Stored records
/-! Table 4.8 (spec/04_queue_pairs.md). -/

def WELL_RC_TIMERS_ACK_TIMEOUT : Field := ⟨0xC01000, 0, 5, 12, .const, .rw, .live, true, .full, 1, 20, [], 0, 1, 0, 1⟩
def WELL_RC_TIMERS_RETRY_CNT : Field := ⟨0xC01000, 5, 3, 7, .const, .rw, .live, true, .full, 0, 7, [], 0, 1, 0, 1⟩
def WELL_RC_TIMERS_RNR_RETRY : Field := ⟨0xC01000, 8, 3, 7, .const, .rw, .live, true, .full, 0, 7, [], 0, 1, 0, 1⟩
def WELL_RC_TIMERS_RNR_TIMER : Field := ⟨0xC01000, 11, 5, 1, .const, .rw, .live, true, .full, 0, 31, [], 0, 1, 0, 1⟩
def WELL_RC_TIMERS_ACK_COALESCE : Field := ⟨0xC01000, 16, 8, 16, .const, .rw, .live, true, .full, 1, 255, [], 0, 1, 0, 1⟩
def WELL_RC_TIMERS_ACK_DELAY : Field := ⟨0xC01000, 24, 8, 20, .const, .rw, .live, true, .full, 1, 255, [], 0, 1, 0, 1⟩
def WELL_RC_CC_CNP_INTERVAL : Field := ⟨0xC01004, 0, 10, 50, .const, .rw, .live, true, .full, 1, 1000, [], 0, 1, 0, 1⟩
def WELL_RC_CC_MD : Field := ⟨0xC01004, 16, 8, 128, .const, .rw, .live, true, .full, 1, 255, [], 0, 1, 0, 1⟩
def WELL_RC_CC_DEC_HOLD : Field := ⟨0xC01004, 24, 8, 20, .const, .rw, .live, true, .full, 1, 255, [], 0, 1, 0, 1⟩
def WELL_RC_WIN_W_INIT : Field := ⟨0xC01008, 0, 12, 64, .const, .rw, .live, true, .full, 1, 4095, [], 0, 1, 0, 1⟩
def WELL_RC_WIN_W_MAX : Field := ⟨0xC01008, 12, 12, 512, .const, .rw, .live, true, .full, 1, 4095, [], 0, 1, 0, 1⟩
def WELL_RC_WIN_AI : Field := ⟨0xC01008, 24, 8, 4, .const, .rw, .live, true, .full, 1, 255, [], 0, 1, 0, 1⟩
def WELL_RC_CTL_ECT : Field := ⟨0xC0100C, 0, 2, 2, .const, .rw, .live, true, .full, 0, 3, [3], 0, 1, 0, 1⟩
def WELL_RC_CTL_CNP_EN : Field := ⟨0xC0100C, 2, 1, 1, .const, .rw, .live, true, .full, 0, 1, [], 0, 1, 0, 1⟩
def WELL_RC_CTL_CC_EN : Field := ⟨0xC0100C, 3, 1, 1, .const, .rw, .live, true, .full, 0, 1, [], 0, 1, 0, 1⟩
def WELL_RC_CTL_ORD : Field := ⟨0xC0100C, 4, 4, 8, .const, .rw, .live, true, .full, 1, 8, [], 0, 1, 0, 1⟩
def WELL_RC_CTL_IRD : Field := ⟨0xC0100C, 8, 5, 16, .const, .rw, .live, true, .full, 0, 16, [], 0, 1, 0, 1⟩
def WELL_RC_CTL_QUARANTINE : Field := ⟨0xC0100C, 16, 8, 10, .const, .rw, .live, true, .full, 1, 255, [], 0, 1, 0, 1⟩
def WELL_RC_STATUS_QP_OPEN : Field := ⟨0xC01020, 0, 17, 0, .const, .ro, .live, false, .full, 0, 131071, [], 0, 1, 0, 1⟩
def WELL_CACHE_STATUS_VALID : Field := ⟨0xC01024, 0, 13, 0, .const, .ro, .live, false, .full, 0, 8191, [], 0, 1, 0, 1⟩
def WELL_CACHE_STATUS_DIRTY : Field := ⟨0xC01024, 16, 13, 0, .const, .ro, .live, false, .full, 0, 8191, [], 0, 1, 0, 1⟩
def WELL_MISSQ_STATUS_OCCUPANCY : Field := ⟨0xC01030, 0, 12, 0, .const, .ro, .live, false, .full, 0, 4095, [], 4, 4, 0, 1⟩
def WELL_MISSQ_STATUS_PEAK : Field := ⟨0xC01030, 16, 12, 0, .const, .rc, .live, false, .full, 0, 4095, [], 4, 4, 0, 1⟩
def WELL_QP_INSPECT_INDEX : Field := ⟨0xC01080, 0, 16, 0, .const, .rw, .live, false, .full, 0, 65535, [], 0, 1, 0, 1⟩
def WELL_QP_INSPECT_GO : Field := ⟨0xC01080, 31, 1, 0, .const, .w1s, .live, false, .full, 0, 1, [], 0, 1, 0, 1⟩
def WELL_QP_INSPECT_STATUS_BUSY : Field := ⟨0xC01084, 0, 1, 0, .const, .ro, .live, false, .full, 0, 1, [], 0, 1, 0, 1⟩
def WELL_QP_INSPECT_STATUS_VALID : Field := ⟨0xC01084, 1, 1, 0, .const, .ro, .live, false, .full, 0, 1, [], 0, 1, 0, 1⟩
def WELL_QP_VIEW : Field := ⟨0xC01100, 0, 32, 0, .const, .ro, .live, false, .full, 0, 4294967295, [], 4, 64, 0, 1⟩

/-! Table 5.8 (spec/05_reliable_datagram.md). -/

def WELL_PRD_CTL_T_LIFE : Field := ⟨0xC02000, 0, 10, 250, .const, .rw, .live, true, .full, 10, 1000, [], 0, 1, 0, 1⟩
def WELL_PRD_CTL_PAYLOAD_MAX : Field := ⟨0xC02000, 10, 2, 2, .const, .rw, .live, true, .full, 0, 3, [3], 0, 1, 0, 1⟩
def WELL_PRD_CTL_SPRAY : Field := ⟨0xC02000, 12, 1, 1, .const, .rw, .live, true, .full, 0, 1, [], 0, 1, 0, 1⟩
def WELL_PRD_CTL_ECT : Field := ⟨0xC02000, 13, 2, 2, .const, .rw, .live, true, .full, 0, 3, [3], 0, 1, 0, 1⟩
def WELL_PRD_PULL_TIMEOUT : Field := ⟨0xC02004, 0, 10, 100, .const, .rw, .live, true, .full, 10, 1000, [], 0, 1, 0, 1⟩
def WELL_PRD_PULL_RETRIES : Field := ⟨0xC02004, 10, 3, 3, .const, .rw, .live, true, .full, 0, 7, [], 0, 1, 0, 1⟩
def WELL_PRD_PULL_PULL_MAX : Field := ⟨0xC02004, 16, 8, 64, .const, .rw, .live, true, .full, 1, 255, [], 0, 1, 0, 1⟩
def WELL_PRD_STATUS_ACCEPTING : Field := ⟨0xC02008, 0, 1, 0, .const, .ro, .live, false, .full, 0, 1, [], 0, 1, 0, 1⟩
def WELL_PRD_STATUS_SUSPEND : Field := ⟨0xC02008, 1, 3, 1, .const, .ro, .live, false, .full, 0, 7, [], 0, 1, 0, 1⟩
def WELL_PRD_STATUS_HOSTS : Field := ⟨0xC02008, 4, 15, 0, .const, .ro, .live, false, .full, 0, 32767, [], 0, 1, 0, 1⟩
def WELL_PRD_TABLE_OCCUPANCY : Field := ⟨0xC0200C, 0, 24, 0, .const, .ro, .live, false, .full, 0, 16777215, [], 0, 1, 0, 1⟩
def WELL_PRD_TABLE_PEAK : Field := ⟨0xC02010, 0, 24, 0, .const, .rc, .live, false, .full, 0, 16777215, [], 0, 1, 0, 1⟩
def WELL_PRD_START_LO : Field := ⟨0xC02018, 0, 32, 0, .const, .ro, .live, false, .full, 0, 4294967295, [], 0, 1, 0, 1⟩
def WELL_PRD_START_HI : Field := ⟨0xC0201C, 0, 32, 0, .const, .ro, .live, false, .full, 0, 4294967295, [], 0, 1, 0, 1⟩
def WELL_PRD_HOST_ACC_INDEX : Field := ⟨0xC02040, 0, 14, 0, .const, .rw, .live, false, .full, 0, 16383, [], 0, 1, 0, 1⟩
def WELL_PRD_HOST_ACC_WRITE : Field := ⟨0xC02040, 30, 1, 0, .const, .w1s, .live, false, .full, 0, 1, [], 0, 1, 0, 1⟩
def WELL_PRD_HOST_ACC_READ : Field := ⟨0xC02040, 31, 1, 0, .const, .w1s, .live, false, .full, 0, 1, [], 0, 1, 0, 1⟩
def WELL_PRD_HOST_STATUS_BUSY : Field := ⟨0xC02044, 0, 1, 0, .const, .ro, .live, false, .full, 0, 1, [], 0, 1, 0, 1⟩
def WELL_PRD_HOST_DATA : Field := ⟨0xC02060, 0, 32, 0, .const, .rw, .live, false, .full, 0, 4294967295, [], 4, 8, 0, 1⟩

- [Work request]:
Write out the lines from the one containing "def WELL_PRD_HOST_ACC_READ : Field" through the last line of the records above. Include both of those lines and nothing else.

- [Your solution]:
def WELL_PRD_HOST_ACC_READ : Field := ⟨0xC02040, 31, 1, 0, .const, .w1s, .live, false, .full, 0, 1, [], 0, 1, 0, 1⟩
def WELL_PRD_HOST_STATUS_BUSY : Field := ⟨0xC02044, 0, 1, 0, .const, .ro, .live, false, .full, 0, 1, [], 0, 1, 0, 1⟩
def WELL_PRD_HOST_DATA : Field := ⟨0xC02060, 0, 32, 0, .const, .rw, .live, false, .full, 0, 4294967295, [], 4, 8, 0, 1⟩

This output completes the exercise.